Separation of Powers: A perspective from the British Constitution


It is Lord Diplock, one of the common-law world’s most significant judges, who in the British case of Duport Steels Ltd v Sirs [1980] stated, “the British constitution, though largely unwritten, is firmly based on the separation of powers. Parliament makes the laws, the judiciary interprets them.” This principle is a bedrock of Zambia’s constitutional order. This article seeks to highlight the attitudes behind this principle drawing upon the rich tradition of the British system.

One of the characteristics of the British constitution is that it is largely unwritten in the sense that it is not a single codified document. As such, the British constitution can be found in various statutes, case law, and conventions. The British constitution has also been affected by international treaty obligations such as the European Convention of Human Rights (ECHR) and the European Union treaties. At the heart of British constitutionalism is the doctrine of separation of powers.

In its simplest form, separation of powers is a doctrine that states that government comprises three branches each with distinct roles to play. Theoretically then, the legislative branch makes laws, the executive enforces them and then the judiciary interprets the laws. Philosopher Montesquieu, using the philosophy of John Locke, developed this doctrine. As the doctrine underlying the constitutional make-up of the United State of America and indeed the United Kingdom, three fundamental ideas undergird the doctrine of separation of powers.  First, the same persons should not form part of more than one of the three organs of government. Second, there should be no interference or control by one organ over the affairs of the other. And third, one organ of government should not exercise the functions of the other.

While the British constitution has largely held to the idea that “the same persons should not form part of more than one of the three organs of the government”, there have been some instances in which the same persons have formed a part of more than one organ of state. The requirement that the Cabinet should be drawn from among the members of the British legislature runs contrary and seems to contradict the doctrine that the same persons should not form part of more than one of the three organs. The same applies in Zambia where currently all members of the cabinet are also members of parliament. Indeed, the fact that the executive is made up of exclusively members of the legislature does mean that they cannot truly be independent of Cabinet or government direction once they are in the legislature. This, therefore, means that the work of these members of the legislature who are also members of the executive could potentially be interfered with by the machinations of the party and the executive.

In Britain, the Queen as Head of State is a part of parliament as well. While the Monarch’s powers in terms of government are highly ceremonious it is clear that the Monarch’s membership of Parliament and the executive government is a theoretical abrogation of this principle of separation of powers.

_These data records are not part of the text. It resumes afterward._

/-- Such a frame is discarded and counted, and NAK set once for the SEQ expected (R730). -/
def rejectFrame (s : State) (p : Nat) : State :=
  let x := s.tether p
  (s.bump (Reg.GRP_TETHER_CRC.COUNT p) 1).setTether p { x with nak := x.nak || !x.nakSent, nakSent := true }

/-- ACK and NAK of a frame that is not discarded. -/
def heedAck (s : State) (p ack : Nat) (nak : Bool) : State :=
  let s := s.setTether p (takeAck s.ck.time (s.tether p) ack)
  if nak then replay s p else s

/-- A frame on a trained port, with the codewords that its FEC corrected (R729-R731, R761). -/
def tetherFrame (s : State) (p : Nat) (f : List Byte) (fec : Nat) : State :=
  let s := s.bump (Reg.GRP_TETHER_FEC_CE.COUNT p) fec
  let w0 := field f 0 2
  let w1 := field f 2 2
  let type := bits w0 12 4
  let crcOk := f.length == 88 && field f 84 4 == crc32 (slice f 0 84)
  if type = 0 then if crcOk then heedAck s p (bits w1 0 12) (bit w1 14) else s
  else if 4 ≤ type then s
  else if crcOk ∧ bits w0 0 12 = (s.tether p).next then
    heedAck (acceptFrame s p type (bits w1 12 2) f) p (bits w1 0 12) (bit w1 14)
  else rejectFrame s p

/-! HELLO (R737, R742). -/

/-- A port has trained: the link starts afresh and HELLO goes out (R733, R737 step 2). -/
def trained (s : State) (p : Nat) : State :=
  let s := (s.setTether p { rx := (s.tether p).rx, ackAt := s.ck.time }).wr (Reg.GRP_TETHER_STAT.STATE p) 2
  sendFrame s p { seq := 0, type := 2, member := 8, msg := .hello (slice (groupBody s) 0 48) s.ownMember p }

/-- The device's manifest (R741). -/
def ownManifest (s : State) : List Byte :=
  let b := groupBody s
  leBytes 4 0x4D47584A ++ [1, BitVec.ofNat 8 s.ownMember, BitVec.ofNat 8 (groupRole b s.ownMember),
    BitVec.ofNat 8 (b2n s.yielded)] ++
  leBytes 2 (s.rd Reg.SYS_ID.REV_DIGIT + 256 * s.rd Reg.SYS_ID.REV_LETTER) ++ [0, 0] ++ slice b 56 4 ++ slice b 48 8 ++
  leBytes 8 (s.rdPair Reg.GRP_TIME_OFS_LO.OFS Reg.GRP_TIME_OFS_HI.OFS) ++
  leBytes 48 (s.cfg.digest.getD 0) ++ slice b 0 48

/-- A link is refused: it stays trained and carries only HELLO (R742). -/
def refuseLink (s : State) (p : Nat) : State :=
  (s.setTether p { s.tether p with hello := false }).wr (Reg.GRP_TETHER_STAT.STATE p) 3

/-- The peer's HELLO against the device's own GROUP section; on a member's port toward member 0 its manifest follows
(R737 steps 2 and 3, R739, R742). -/
def helloCheck (s : State) (p : Nat) (id : List Byte) (member peerPort epoch : Nat) : State :=
  let b := groupBody s
  let s := (s.wr (Reg.GRP_TETHER_STAT.PEER_MEMBER p) member).wr (Reg.GRP_TETHER_STAT.PEER_PORT p) peerPort
  if id ≠ slice b 0 48 then (refuseLink s p).logEvent (224 + p) 0x2403 p 1 member
  else if member = 0 ∧ s.ownMember = 0 then (refuseLink s p).logEvent (224 + p) 0x240B p (field b 48 4) epoch
  else if groupPort b s.ownMember p ≠ 128 + 16 * member + peerPort then
    (refuseLink s p).logEvent (224 + p) 0x2403 p 2 member
  else
    let s := (s.setTether p { s.tether p with hello := true }).wr (Reg.GRP_TETHER_STAT.STATE p) 2
    let s := s.logEvent (224 + p) 0x2401 p member peerPort
    if isMember s ∧ routeTo s 0 = p then sendMember s 0 2 (.manifest (ownManifest s)) else s

/-! Forming (R737-R740). -/

/-- The device goes on at step 13, where start-up stands at step 12. -/
def formed (s : State) : State := if s.pw.step = 12 then startupStep13 s else s

/-- The leader goes on once every declared member has been answered. -/
def leaderFormed (s : State) : State :=
  if isLeader s ∧ (declared s).all fun h => s.grp.answered.contains h then formed s else s

/-- Step 12 begins (R737, R738). -/
def formStart (s : State) : State := leaderFormed (groupForms s (groupBody s))

/-- JOINED or RESEND goes to a member of the chain, or acts on the leader itself for index 0 (R740, R744). -/
def tellChain (s : State) (h : Nat) (m : GrpMsg) (own : State → State) : State :=
  if h = 0 then own s else sendMember s h 2 m

/-- The CHAIN body is no longer forwarded after the pass in progress (R740, 04 R195). -/
def stopChain (s : State) : State := { s with cfg := { s.cfg with chainStop := true } }

/-- STATE 5, with its entry (R746). -/
def dissolved (s : State) (member reason : Nat) : State :=
  groupRadio ((s.wr Reg.GRP_STAT.STATE 5).logEvent 224 0x2407 member reason s.ownMember)

/-! The leader's judgement (R743-R747). -/

/-- Fields of a manifest (R741). -/
def manifestMember (m : List Byte) : Nat := field m 5 1
def manifestEpoch (m : List Byte) : Nat := field m 16 8

/-- The row of R743 that applies to a manifest from a device. -/
def verdict (s : State) (device : Nat) (m : List Byte) : Nat :=
  let b := groupBody s
  let h := manifestMember m
  let e := manifestEpoch m
  let own := field b 48 8
  let other := match Tbl.find s.grp.judged h with
    | some d => d != device
    | none => h == 0
  let rev := s.rd Reg.SYS_ID.REV_DIGIT + 256 * s.rd Reg.SYS_ID.REV_LETTER
  if field m 0 4 ≠ 0x4D47584A ∨ field m 4 1 ≠ 1 ∨ slice m 80 48 ≠ slice b 0 48 ∨ groupRole b h = 0 then 1
  else if other then 2
  else if e < own then if s.rd (Reg.GRP_MEMBER.YIELDS h) = 0 then 3 else 4
  else if own < e then 5
  else if slice m 32 48 ≠ slice b (64 + 64 * h + 16) 48 then 6
  else if field b 60 1 = 0 ∧ (field m 8 2 ≠ rev ∨ field m 12 4 ≠ field b 56 4) then 7
  else if field b 60 1 ≠ 0 ∧ (field m 9 1 ≠ rev / 256 ∨ field m 15 1 ≠ field b 59 1) then 7
  else 8

/-- A device counts as the one judged under its member index, and as answered. -/
def noteJudged (s : State) (h device : Nat) : State :=
  { s with grp := { s.grp with judged := Tbl.set s.grp.judged h device, answered := h :: s.grp.answered.filter (· != h) } }

/-- BENCH with its entry (R743, R745). -/
def benchMember (s : State) (h device e reason : Nat) : State :=
  let s := noteJudged s h device
  let s := ((s.clearBits Reg.GRP_MEMBERS.ADMITTED (2 ^ h)).orBits Reg.GRP_MEMBERS.BENCHED (2 ^ h)).clearBits
    Reg.GRP_MEMBERS.LOST (2 ^ h)
  (sendMember s h 2 (.bench (membersWord s))).logEvent 224 0x2405 h reason e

Separation of powers seems to be contradicted in Britain, by the fact that for many years in the British constitutional history, members of the Highest Court of the land where also members of the House of Lords, which is a part of the British Parliament. However, in spite of the House of Lords doubling as both legislature and highest court at the same time, judges within the House of Lords were mostly kept from doing partisan politics, albeit by tradition. In 2010, following the Constitution Reform Act 2005, a new Supreme Court replaced the Judicial Committee of the House of Lords to become the highest court of the land. This action has further bolstered the fact that judges of the highest court of the land should not be members of the legislature. In Zambia, we never had those issues in the first place.

For many years the Lord Chancellor, in fact was not only a member of the executive, but he was also a member of the judiciary and of the legislature as well. This historical inconsistency however, has been altered under the Constitutional Reform Act 2005. The Lord Chancellor is not the head of the judiciary under the new law.

The next undergirding idea to the separation of powers, states that one organ of the state should not interfere or control the affairs of the other in the British constitution. In terms of control or interference, the judiciary has remained to a large extent independent of control by either the legislature or the executive. The executive is never expected to control the judiciary. In instances where the judiciary has been called upon to rule on the actions of the legislature, they have given deference to the legislature. They have in most instances upheld the supremacy of parliament.

When Lord Diplock stated that the legislature makes laws while the judiciary interprets the laws, he clearly meant that in the British Constitution these two organs should not exercise the functions of the other.

While this has held true at theoretical level, it is clear as demonstrated above that in fact, these two organs have exercised functions of the other on several occasions.

In England and Wales, sources of the Constitution are multiple. Parliament is just one of those sources. Since our common law system puts lots of emphasis on precedence and case law, it is clear that in the exercise of performing their judicial roles, judges in fact do make law.

Judges, thereby, not only interfere with the functions of the legislature but also perform the functions of the other organ of government. While many judges do want to give the impression that their role is only to interpret the law, it is clear that the consequences of that interpretation do in fact have legislative effect. This remains the case in Zambia.

The challenge for Zambia is that it remains true to the constitutional ideals of separation of powers.

Our country has borrowed a great deal from the British constitutional order. As we formulate a new constitution in 2015, it is important that we uphold the values found in this principle.